Distribusi berarti membuat produk tersedia bagi konsumen baik dalam hal jumlah maupun lokasi yang diinginkan. Produk terbaik apapun di dunia tidak akan sukses tanpa adanya usaha dari perusahaan untuk membuat produk tersebut tersedia

dimanapun dan kapanpun pelanggan ingin membelinya. Perantara seperti wholesaler (grosir) dan retailer (pengecer) melakukan banyak aktivitas yang diperlukan untuk memindahkan produk secara efisien dari produsen ke konsumen atau pembeli industri. Keputusan distribusi merupakan keputusan yang sangat tidak fleksibel karena membutuhkan komitmen sumberdaya dan menentukan hubungan kontrak, karenanya keputusan sulit dan tidak mungkin diubah.

Promosi merupakan bentuk komunikasi persuasif yang mencoba untuk mendorong pertukaran pemasaran dengan cara mempengaruhi individu, kelompok, dan

organisasi untuk menerima barang, jasa, dan ide. Promosi mencakup periklanan, penjualan pribadi, publisitas, dan promosi penjualan. Dalam merencanakan aktivitas promosi, pendekatan integrated marketing communication (mengkoordinasi elemen bauran pemasaran promosi dan mensinkronisasi promosi sebagai satu kesatuan) dapat menghasilkan pesan yang diinginkan bagi pelanggan.

C. Perilaku Konsumen

Pemasar telah menyadari bahwa efektivitas mereka dalam memenuhi kebutuhan konsumen secara langsung berpengaruh terhadap profitabilitas. Semakin baik mereka memahami faktor-faktor yang mendasari perilaku konsumen, semakin baik mereka dapat mengembangkan strategi pemasaran yang efektif untuk memenuhi kebutuhan konsumen. Di masa lalu, banyak perusahaan bisnis yang tidak terlalu peduli dengan pemahaman perilaku konsumen.
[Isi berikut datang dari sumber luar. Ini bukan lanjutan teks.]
theorem DiffersOnlyInHiddenWords.length_eq : u.length = s.length := by rw [h.1]
theorem DiffersOnlyInHiddenWords.wcount_eq : u.wcount = s.wcount := by rw [h.1]
theorem DiffersOnlyInHiddenWords.width_eq : u.width = s.width := by rw [h.1]; rfl
theorem DiffersOnlyInHiddenWords.maxWord_eq : u.maxWord = s.maxWord := by rw [State.maxWord, h.width_eq]; rfl
theorem DiffersOnlyInHiddenWords.word_eq {k : Nat} (hk : k < s.wcount.toNat) : u.word k = s.word k := h.2 k hk

theorem DiffersOnlyInHiddenWords.complete (st : Status) (r : Word) :
    DiffersOnlyInHiddenWords (s.complete st r) (u.complete st r) := by
  obtain ⟨m, rfl, hm⟩ := (differsOnlyInHiddenWords_iff s u).1 h
  exact ⟨rfl, hm⟩

theorem DiffersOnlyInHiddenWords.setSlot (k : SlotId) (v : Slot) :
    DiffersOnlyInHiddenWords (s.setSlot k v) (u.setSlot k v) := by
  obtain ⟨m, rfl, hm⟩ := (differsOnlyInHiddenWords_iff s u).1 h
  exact ⟨rfl, hm⟩

theorem DiffersOnlyInHiddenWords.construct (n resv : Nat) :
    DiffersOnlyInHiddenWords (s.construct n resv) (u.construct n resv) := by
  obtain ⟨m, rfl, -⟩ := (differsOnlyInHiddenWords_iff s u).1 h
  exact ⟨rfl, fun _ hk => absurd hk (Nat.not_lt_zero _)⟩

theorem DiffersOnlyInHiddenWords.release : DiffersOnlyInHiddenWords s.release u.release := by
  obtain ⟨m, rfl, -⟩ := (differsOnlyInHiddenWords_iff s u).1 h
  exact ⟨rfl, fun _ hk => absurd hk (Nat.not_lt_zero _)⟩

theorem DiffersOnlyInHiddenWords.accept (rest : List Input) :
    DiffersOnlyInHiddenWords (s.accept rest) (u.accept rest) := by
  obtain ⟨m, rfl, hm⟩ := (differsOnlyInHiddenWords_iff s u).1 h
  rw [accept_eq, accept_eq]
  exact ⟨rfl, hm⟩

/-- A reset replaces every word. -/
theorem DiffersOnlyInHiddenWords.reset (rest : List Input) (contents : List (Nat × Word)) :
    (u.takeInput rest).applyReset contents = (s.takeInput rest).applyReset contents := by
  obtain ⟨m, rfl, -⟩ := (differsOnlyInHiddenWords_iff s u).1 h
  rfl

/-- Writes of one word keep the relation when they agree wherever the word is allocated. -/
theorem DiffersOnlyInHiddenWords.writeWord {k : Nat} {v w : Word} (hv : k < s.wcount.toNat → v = w) :
    DiffersOnlyInHiddenWords (s.writeWord k v) (u.writeWord k w) := by
  obtain ⟨m, rfl, hm⟩ := (differsOnlyInHiddenWords_iff s u).1 h
  refine ⟨rfl, fun j hj => ?_⟩
  rw [word_writeWord, word_writeWord]
  split
  · next e => exact (hv (e ▸ hj)).symm
  · exact hm j hj

theorem DiffersOnlyInHiddenWords.orField (i : Nat) (v : Word) :
    DiffersOnlyInHiddenWords (s.orField i v) (u.orField i v) := by
  simp only [State.orField, h.width_eq]
  split
  · exact (h.writeWord fun hk => by rw [h.word_eq hk]).writeWord fun hk => by rw [h.word_eq hk]
  · exact h.writeWord fun hk => by rw [h.word_eq hk]

theorem DiffersOnlyInHiddenWords.writeField (i : Nat) (v : Word) :
    DiffersOnlyInHiddenWords (s.writeField i v) (u.writeField i v) := by
  simp only [State.writeField, h.width_eq, h.maxWord_eq]
  split
  · exact (h.writeWord fun hk => by rw [h.word_eq hk]).writeWord fun hk => by rw [h.word_eq hk]
  · exact h.writeWord fun hk => by rw [h.word_eq hk]

theorem DiffersOnlyInHiddenWords.append (v : Word) : DiffersOnlyInHiddenWords (s.append v) (u.append v) := by
  have ho := h.orField s.length.toNat v
  rw [State.append, State.append, h.length_eq]
  exact ⟨by rw [ho.1], fun k hk => ho.word_eq hk⟩

/-- The word an allocation adds to the visible ones is zero in both states. -/
theorem DiffersOnlyInHiddenWords.allocate : DiffersOnlyInHiddenWords s.allocate u.allocate := by
  refine ⟨?_, fun k hk => ?_⟩
  · obtain ⟨m, rfl, -⟩ := (differsOnlyInHiddenWords_iff s u).1 h
    rfl
  · rw [allocate_wcount] at hk
    rw [allocate_word, allocate_word, h.wcount_eq]
    split
    · rfl
    · exact h.word_eq (by bv_omega)

/-- An element whose words are allocated reads the same in both states. -/
theorem DiffersOnlyInHiddenWords.extract_eq {i : Nat} (hi : lastWord s.width i < s.wcount.toNat) :
    u.extract i = s.extract i := by
  have hfirst := h.word_eq (Nat.lt_of_le_of_lt (wordIndex_le_lastWord ..) hi)
  simp only [State.extract, h.width_eq, h.maxWord_eq, hfirst]
  split
  · next hs => rw [h.word_eq (by simpa [lastWord, hs] using hi)]
  · rfl

end

/-! ## The commands, from the operations -/

/-- Every next state of the first outcome has a partner among those of the second that differs from it in hidden words only. -/
def MatchedBy (p q : Result) : Prop := ∀ t, p = .next t → ∃ w, q = .next w ∧ DiffersOnlyInHiddenWords t w

theorem matchedBy_next {t w : State} (h : DiffersOnlyInHiddenWords t w) : MatchedBy (.next t) (.next w) := by
  rintro _ ⟨⟩
  exact ⟨w, rfl, h⟩

theorem matchedBy_finish {s u : State} (h : DiffersOnlyInHiddenWords s u) (st : Status) {r r' : Word} (hr : r' = r) :
    MatchedBy (finish st r s) (finish st r' u) := by
  rw [hr]
  exact matchedBy_next (h.complete st r)

theorem matchedBy_raise {s u : State} (h : DiffersOnlyInHiddenWords s u) (st : Status) :
    MatchedBy (raise st s) (raise st u) :=
  matchedBy_finish h st rfl

theorem matchedBy_ite {c : Prop} [Decidable c] {p q p' q' : Result} (h1 : c → MatchedBy p p')
    (h2 : ¬ c → MatchedBy q q') : MatchedBy (if c then p else q) (if c then p' else q') := by
  split
  · next hc => exact h1 hc
  · next hc => exact h2 hc

section
variable {s : State} {m : Storage} (h : DiffersOnlyInHiddenWords s (s.withStorage m))
include h

theorem matchedBy_unlessRefused {refusal : Option Status} {go go' : Result} (hgo : MatchedBy go go') :
    MatchedBy (unlessRefused refusal s go) (unlessRefused refusal (s.withStorage m) go') := by
  cases refusal with
  | none => exact hgo
  | some st => exact matchedBy_raise h st

omit h in
theorem matchedBy_onElement {i : Nat} {go go' : Result} (hgo : MatchedBy go go') :
    MatchedBy (onElement i s go) (onElement i (s.withStorage m) go') :=
  matchedBy_ite (fun _ => hgo) fun _ => by rintro _ ⟨⟩

theorem matchedBy_execPush (v : Word) : MatchedBy (execPush v s) (execPush v (s.withStorage m)) := by
  refine matchedBy_unlessRefused h (matchedBy_ite (fun _ => matchedBy_raise h _)
    fun _ => matchedBy_ite (fun _ => matchedBy_raise h _) fun _ => matchedBy_onElement (matchedBy_finish ?_ _ rfl))
  have hn : (s.withStorage m).needsWord = s.needsWord := rfl
  rw [hn]
  split
  · exact h.allocate.append v
  · exact h.append v

theorem matchedBy_execGet (hs : BlockInv s) (a : Word) : MatchedBy (execGet a s) (execGet a (s.withStorage m)) :=
  matchedBy_unlessRefused h (matchedBy_ite (fun _ => matchedBy_finish h _ rfl) fun hl =>
    matchedBy_onElement (matchedBy_finish h _ (h.extract_eq (lastWord_lt_wcount hs (BitVec.not_le.1 hl)))))

theorem matchedBy_execGetUnchecked (a : Word) :
    MatchedBy (execGetUnchecked a s) (execGetUnchecked a (s.withStorage m)) :=
  matchedBy_unlessRefused h (matchedBy_ite (fun _ => matchedBy_raise h _) fun hi =>
    matchedBy_onElement (matchedBy_finish h _ (h.extract_eq (by simpa [State.inStorage] using hi))))

theorem matchedBy_execSet (a v : Word) : MatchedBy (execSet a v s) (execSet a v (s.withStorage m)) :=
  matchedBy_unlessRefused h (matchedBy_ite (fun _ => matchedBy_raise h _) fun _ =>
    matchedBy_ite (fun _ => matchedBy_raise h _) fun _ =>
      matchedBy_onElement (matchedBy_finish (h.writeField a.toNat v) _ rfl))

theorem matchedBy_execSetUnchecked (a v : Word) :
    MatchedBy (execSetUnchecked a v s) (execSetUnchecked a v (s.withStorage m)) :=
  matchedBy_unlessRefused h (matchedBy_ite (fun _ => matchedBy_raise h _) fun _ =>
    matchedBy_ite (fun _ => matchedBy_raise h _) fun _ =>
      matchedBy_onElement (matchedBy_finish (h.writeField a.toNat v) _ rfl))

theorem matchedBy_execIterNext (hs : BlockInv s) (k : SlotId) :
    MatchedBy (execIterNext k s) (execIterNext k (s.withStorage m)) :=
  matchedBy_ite (fun _ => matchedBy_raise h _) fun _ =>
    matchedBy_ite (fun _ => matchedBy_finish h _ rfl) fun hl =>
      matchedBy_onElement (matchedBy_finish (h.setSlot k _) _
        (h.extract_eq (lastWord_lt_wcount hs (BitVec.not_le.1 hl))))
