/-- The lines and the clock. While READY or FAULT is asserted, or RESET is, the processor deasserts its
strobe and the port's lines are deasserted; a strobe dropped while neither is asserted takes nothing
(the model's choice, log entry 15). The Timebase advances by one, modulo 2^32, for every 8, 16 or 32
reference clock periods by CKSEL (`refPeriods` is the model's own count, log entry 16), and stands
still while RESET is asserted. An acknowledge with no word access presented is discarded, and only
its being held is noted; the release of M_ACK presents an issued word access that waited for it. -/
def Obligations.LinesAndTimebase : Prop :=
  (
    ∀ (p : Port) (s : State),
      (((s.pins.get p).out ≠ .quiet ∨ s.resetAsserted = true) →
          exec (.strobeRelease p) s
            = .next { s with pins := s.pins.set p { strobe := none, out := .quiet } })
      ∧ ((s.pins.get p).out = .quiet → s.resetAsserted = false → exec (.strobeRelease p) s = .next s))
  ∧
  (
    ∀ s : State,
      (s.resetAsserted = true → exec .timebaseTick s = .next s)
      ∧ (s.resetAsserted = false →
          ∃ t, exec .timebaseTick s = .next t
            ∧ t = { s with timebase := t.timebase, refPeriods := t.refPeriods }
            ∧ t.timebase.toNat = (s.timebase.toNat + 1) % 4294967296
            ∧ t.refPeriods = s.refPeriods
                + (match s.straps.ckSel.toNat with | 0 => 8 | 1 => 16 | _ => 32)))
  ∧
  (
    (∀ (held : Bool) (s : State), (∀ g w rest, ¬ s.OnBus g w rest) →
        exec (.strayAcknowledge held) s = .next { s with ackHigh := s.ackHigh || held })
    ∧ (∀ s : State, s.granted = none →
        exec .acknowledgeReleased s = .next { s with ackHigh := false })
    ∧ ∀ (s : State) (g : Granted), s.granted = some g →
        exec .acknowledgeReleased s
          = .next { s with ackHigh := false, granted := some { g with presented := true } })

/-! ## Arrivals -/

/-- In BARE every access, null or not, is carried raw: one single operation is claimed, with no class.
In LOADING every access, null or not, is held on arrival, without classification. Nothing else
changes. -/
def Obligations.BareCarriesRawAndLoadingHolds : Prop :=
  (
    ∀ (c : Instr) (p : Port) (l : Lines) (s : State), accessOf c = some (p, l) → s.Accepts p →
      s.part = .bare → s.NoticeSettled →
      exec c s
        = .next (s.arrived p l
            (.inMemory (l.latch s.timebase) none (.single (barePurpose s.straps l)) .waiting)))
  ∧
  (
    ∀ (c : Instr) (p : Port) (l : Lines) (s : State) (ld : Load), accessOf c = some (p, l) →
      s.Accepts p → s.part = .loading ld → s.NoticeSettled →
      exec c s = .next (s.arrived p l (.held (l.latch s.timebase))))

/-- A null access in ACTIVE ends READY at once, a null read with zero, whatever its address, and
changes nothing else; in LOADING it is held; taken afresh after a load it is a null access in ACTIVE
and an access of BARE in BARE. -/
def Obligations.NullAccessEndsAtOnce : Prop :=
  (∀ (c : Instr) (p : Port) (l : Lines) (s : State) (m : RecordMap), accessOf c = some (p, l) →
      s.Accepts p → s.part = .active m → l.be = 0 → s.NoticeSettled →
      exec c s = .next (s.endedAtOnce p l (.ready (dataOn l.dir 0))))
  ∧ (∀ (c : Instr) (p : Port) (l : Lines) (s : State) (ld : Load), accessOf c = some (p, l) →
      s.Accepts p → s.part = .loading ld → l.be = 0 → s.NoticeSettled →
      exec c s = .next (s.arrived p l (.held (l.latch s.timebase))))
  ∧ ∀ (p : Port) (acc : Access) (s : State), (s.engines.get p).estate = .held acc → acc.be = 0 →
      age s.timebase acc.arrived < s.holdLimit →
      (∀ m, s.part = .active m →
        s.retake p
          = s.ended p (s.engines.get p).sessions (s.engines.get p).captures
              (.ready (dataOn acc.dir 0)))
      ∧ (s.part = .bare →
        s.retake p
          = s.withPort p
              { s.engines.get p with estate := .inMemory acc none (.single .ordinary) .waiting }
              (s.pins.get p))
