/-- Three sequences taken in turns hold what the three held, each in its order. -/
theorem interleave_sublist {α : Type} (ts : List Source) (xs ys zs : List α) :
    xs.Sublist (interleave ts xs ys zs) ∧ ys.Sublist (interleave ts xs ys zs)
      ∧ zs.Sublist (interleave ts xs ys zs)
      ∧ (interleave ts xs ys zs).length = xs.length + ys.length + zs.length := by
  induction ts, xs, ys, zs using interleave.induct with
  | case1 xs ys zs =>
    simp only [interleave, List.length_append, and_true]
    exact ⟨by rw [List.append_assoc]; exact List.sublist_append_left _ _,
      (List.sublist_append_right xs ys).trans (List.sublist_append_left _ _),
      List.sublist_append_right _ _⟩
  | case2 ts x xs ys zs ih =>
    obtain ⟨h1, h2, h3, h4⟩ := ih
    simp only [interleave, List.length_cons, h4]
    exact ⟨h1.cons_cons x, h2.cons x, h3.cons x, by omega⟩
  | case3 ts xs y ys zs ih =>
    obtain ⟨h1, h2, h3, h4⟩ := ih
    simp only [interleave, List.length_cons, h4]
    exact ⟨h1.cons y, h2.cons_cons y, h3.cons y, by omega⟩
  | case4 ts xs ys z zs ih =>
    obtain ⟨h1, h2, h3, h4⟩ := ih
    simp only [interleave, List.length_cons, h4]
    exact ⟨h1.cons z, h2.cons z, h3.cons_cons z, by omega⟩
  | case5 t ts xs ys zs ha hb hn ih => rwa [interleave.eq_5 _ _ _ _ _ ha hb hn]

/-- An effect and the notices it raises, received at once. -/
theorem State.received_work {s : State} {x : State × List Report} (h : s.PortWork x.1) :
    s.PortWork (received x) := h.trans (State.raiseAll_work _ _)

theorem State.refuse_work (s : State) (p : Port) (acc : Access) (c : Class) (why : RefusalReason) :
    s.PortWork (s.refuse p acc c why).1 := rfl

theorem State.unwatch_work (s : State) (job : Job) : s.PortWork (s.unwatch job) := by
  unfold State.unwatch
  split <;> rfl

theorem State.withdraw_work (s : State) (p : Port) : s.PortWork (s.withdraw p) := by
  unfold State.withdraw
  split
  · exact (s.unwatch_work _).trans rfl
  · rfl

theorem State.emptyForLoad_work (s : State) (p : Port) : s.PortWork (s.emptyForLoad p) := by
  unfold State.emptyForLoad
  dsimp only
  split
  · rfl
  · exact (s.withdraw_work p).trans rfl

theorem State.clearIfLoading_work (s : State) (p : Port) : s.PortWork (s.clearIfLoading p) := by
  unfold State.clearIfLoading
  split
  · exact (s.emptyForLoad_work p).trans (State.raiseAll_work _ _)
  · rfl

theorem State.stageWrite_work (s : State) (p : Port) (acc : Access) (t : Taken) (ses : Session)
    (o : Nat) : s.PortWork (s.stageWrite p acc t ses o) := by
  unfold State.stageWrite
  dsimp only
  split <;> rfl

theorem State.roomForSession_work (s : State) (p : Port) : s.PortWork (s.roomForSession p).1 := by
  unfold State.roomForSession
  repeat' split
  all_goals rfl

theorem State.openSession_work (s : State) (p : Port) (acc : Access) (t : Taken) (w r o : Nat)
    (b : WAddr) : s.PortWork (s.openSession p acc t w r o b).1 := by
  unfold State.openSession
  dsimp only
  have h : s.PortWork ((s.freeCapture p w r).roomForSession p).1 :=
    (s.freeCapture_work p w r).trans (State.roomForSession_work _ _)
  cases (s.spec w).policy with
  | guarded => exact h.trans rfl
  | last =>
    refine h.trans (State.PortWork.trans ?_ (State.stageWrite_work _ _ _ _ _ _))
    rfl

theorem State.writeRecord_work (s : State) (p : Port) (acc : Access) (t : Taken) (w r o : Nat)
    (b : WAddr) : s.PortWork (s.writeRecord p acc t w r o b).1 := by
  unfold State.writeRecord
  split
  · exact s.stageWrite_work _ _ _ _ _
  · exact s.openSession_work _ _ _ _ _ _ _

theorem State.ownRead_work (s : State) (p : Port) (acc : Access) (t : Taken) (ses : Session)
    (o : Nat) : s.PortWork (s.ownRead p acc t ses o) := by
  unfold State.ownRead
  dsimp only
  split <;> rfl

theorem State.serve_work (s : State) (p : Port) (acc : Access) (t : Taken) (c : Capture) (l : Live)
    (o : Nat) : s.PortWork (s.serve p acc t c l o) := rfl
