-- ==== Sys2Proof/WellFormed.lean ====
section
/-! DEFINITION. Which commands are well formed: operands in the ranges the spec gives them. -/

namespace Sys2Proof

/-- An access that is not null enables at least one lane (R11). -/
def enablesSome (be : Lanes) : Bool := be != 0

/-- A read presents no write data (R165); the model writes it as zero. -/
def readsNoData (dir : Direction) (data : Word) : Bool :=
  match dir with
  | .read => data == 0
  | .write => true

/-- The window index of a record is 0 to 23 and its record index 0 to 4,095 (R2, R36). -/
def recordNamed (window record : Nat) : Bool := decide (window < 24) && decide (record < 4096)

/-- An event at the entry of LOADING: a session names a record (R36), a read drives no data. -/
def EntryEvent.named : EntryEvent → Bool
  | .hold _ => true
  | .session _ window record => recordNamed window record
  | .access _ _ dir _ data => readsNoData dir data

/-- A command's operands are in range. -/
def Instr.wellFormed : Instr → Bool
  | .reset => true
  | .resetRelease _ _ _ => true
  | .strobeRelease _ => true
  | .accessInBare _ _ dir _ data => readsNoData dir data
  | .heldAccess _ _ dir _ data => readsNoData dir data
  | .nullAccess _ _ dir data => readsNoData dir data
  | .recordWrite _ _ be _ => enablesSome be
  | .recordRead _ _ be => enablesSome be
  | .plainAccess _ _ dir be data => enablesSome be && readsNoData dir data
  | .unmappedAccess _ _ dir be data => enablesSome be && readsNoData dir data
  | .ringAccess _ _ dir be data => enablesSome be && readsNoData dir data
  | .consumerWordWrite _ _ be _ => enablesSome be
  | .requestWordWrite _ _ be _ => enablesSome be
  | .imageWordWrite _ _ be _ => enablesSome be
  | .grant => true
  | .wordAccessCompletes _ => true
  | .singleOperationCompletes _ => true
  | .consumerCountTaken _ => true
  | .requestWriteCompletes _ _ entry => entry.events.all EntryEvent.named
  | .stampReadCompletes _ => true
  | .commitStampReadCompletes _ => true
  | .commitBurstCompletes _ => true
  | .captureBurstCompletes _ => true
  | .entryBurstCompletes _ => true
  | .fullRingBurstCompletes _ => true
  | .lossReportCompletes _ => true
  | .inProgressWriteCompletes _ => true
  | .drained => true
  | .imageReadCompletes _ => true
  | .ringHeaderWriteCompletes _ => true
  | .doneWriteCompletes _ _ => true
  | .failureStatusWriteEnds _ _ => true
  | .memoryLimitExpires _ => true
  | .strayAcknowledge _ => true
  | .holdLimitExpires _ => true
  | .sessionLimitExpires _ window record => recordNamed window record
  | .captureLimitExpires _ window record => recordNamed window record
  | .imageWordRead _ _ be => enablesSome be
  | .timebaseTick => true
  | .acknowledgeReleased => true

end Sys2Proof
end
Mereka lebih terfokus pada hasil penjualan


(36)

19

pelacakan dengan sedikit perhatian mengapa konsumen melakukan apa yang mereka lakukan. Tapi seperti kompetisi yang kaku, lingkungan pemasaran telah

menyebabkan manajer pemasaran menganalisis lebih dekat faktor-faktor yang mempengaruhi pilihan konsumen. Sekarang manajer yang bersangkutan dengan memberikan manfaat bagi konsumen, belajar tentang konsumen dan mengubah sikap, dan mempengaruhi persepsi konsumen.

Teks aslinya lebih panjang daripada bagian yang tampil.